Charles couldn’t place her straight away. He recognised her alright: those slightly African features and the hair tied up in little bows. He knew she
meant
something to him too. He knew she was associated in his mind with feelings both bitter and sweet. But just for a second, immersed and preoccupied as he was in what was happening here, he couldn’t find the context.

‘But you said you were an immigration officer!’ she protested.

Of course! Susan’s party! And
Jazamine
was that hard-to-remember name.

‘Well I
am
an immigration officer. It’s just that I’ve moved on from dealing with the national boundary, to…’

‘…to guarding the universe itself,’ she interrupted. ‘Wow!’

She had seen right through him! That was how Charles felt. She’d taken one look at him and summed him up. He thought of the silly, adolescent, self-dramatising thing he’d written that night after getting home from the party – what had he called it?
Marcher
– and he swore to himself that he’d destroy it as soon as he got home. Out loud, though, he defended his ground.

‘Well, it’s important. Imagine if everyone could escape at will from the consequences of their actions.’

She smiled, amused by his intensity. It was a reaction he frequently encountered. Most of the world, it seemed to him, was in denial about the fact that shifters really existed. The remainder – and this included even the other members of his own Section - was in denial about the implications.

‘I think Tammy’s main problem was having to deal with the consequences of
other
people’s actions,’ Jazamine said.

‘Yes, Mr Burkitt did say she was the child of a rape. And that she’d been abused. And he said he felt that the system had let her down by returning her to her mother when she was small.’

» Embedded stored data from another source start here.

-- ==== Sys2Proof/Tests/Slice0.lean ====
section
/-! SUPPORT. Tests: ill-formed commands refused, frames written out from the spec, single steps on small states, and for every
statement with hypotheses states and operands that meet them, clause by clause. -/

namespace Sys2Proof.Tests

open Sys2Proof Sys2Proof.Machine

-- One test after another: in parallel the kernel evaluations ask for more threads than the sandbox has room for.
set_option Elab.async false

/-! ### Well-formedness -/

theorem test_reading_off_grid_refused : Instr.wellFormed (.currentReading 0 15) = false := by decide +kernel
theorem test_reading_above_range_refused : Instr.wellFormed (.currentReading 0 4010) = false := by decide +kernel
theorem test_reading_at_range_end : Instr.wellFormed (.currentReading 0 4000) = true := by decide +kernel
theorem test_empty_failed_frame_refused : Instr.wellFormed (.failedFrame []) = false := by decide +kernel
theorem test_passing_failed_frame_refused : Instr.wellFormed (.failedFrame [0x01, 0x05, 0x00, 0x2A]) = false := by decide +kernel
theorem test_bad_crc_failed_frame : Instr.wellFormed (.failedFrame [0x01, 0x05, 0x00, 0x2B]) = true := by decide +kernel

/-! ### Frames (R192 and its example) -/

theorem test_crc_of_nine_digits : crc8 [0x31, 0x32, 0x33, 0x34, 0x35, 0x36, 0x37, 0x38, 0x39] = 0xF4 := by decide +kernel
theorem test_get_globals_frame : decodeFrame [0x01, 0x05, 0x00, 0x2A] = .ok (.getGlobals 0x01) := by decide +kernel
theorem test_get_globals_response :
    Response.bytes ⟨.ok, 0x01, 0x05, [3, 5]⟩ = [0x00, 0x01, 0x05, 0x02, 0x03, 0x05, 0xDE] := by decide +kernel
theorem test_short_frame : decodeFrame [0x01, 0x05] = .error .frameShort := by decide +kernel
theorem test_long_length : decodeFrame [0x01, 0x05, 0x21] = .error .badLength := by decide +kernel
theorem test_unknown_code : decodeFrame [0x01, 0x07, 0x00, crc8 [0x01, 0x07, 0x00]] = .error .badCode := by decide +kernel
theorem test_wrong_length :
    decodeFrame [0x01, 0x05, 0x01, 0x00, crc8 [0x01, 0x05, 0x01, 0x00]] = .error .badLength := by decide +kernel

/-! ### Small states: port 0 in some state, the other ports DISABLED -/

def quiet : Pins := ⟨false, false, false, false⟩

/-- A state with port 0 given and its grant. -/
def small (q : Port) (grant : Nat) : State := (State.reset.setPort 0 q).setGrant 0 grant

/-- A port unit in a state, presenting a condition, with a session if any. -/
def unit (st : PortState) (c : Option Sig) (x : Option Session) : Port :=
  { Port.reset quiet with
    state := st, switchOn := st.isOn, presented := c, session := x, policy := { Policy.reset with enabled := true } }

/-- A fixed port unit. -/
def fixedUnit (st : PortState) (c : Option Sig) (x : Option Session) : Port := { unit st c x with fixed := true }

/-- A session in a phase, or held in one. -/
def sess (phase held : Option Phase) (c : Option Sig) : Session :=
  { (unit .idle c none).newSession with phase := phase, held := held }

@[simp] theorem small_same (q : Port) (g : Nat) : (small q g).port 0 = q := State.port_setPort_same _ _ _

‘Yes, it did. Not that it’s possible to make the right decision every time, mind you. None of us can do that. We can’t read the future.’

‘Well no,’ Charles said, ‘and there isn’t one future anyway. The future is millions of alternatives.’

‘Well of course. That’s why it’s impossible to know in advance.’

He was surprised by this answer. Not many people accepted so readily the principle of the Great Tree.

‘The child of a rape,’ he mused. ‘Imagine. Your very existence the result of a transgression.’


Transgression
?’ said Jazamine with a smile. ‘That’s a very old-fashioned word!’

‘I think it just means
crossing over
. Crossing over a boundary.’

‘Yes,’ she said, a little tartly. ‘I know what it means.’

Well done Charles
, he thought,
you’ve been pompous and patronising already and she’s only been in the room for about a minute.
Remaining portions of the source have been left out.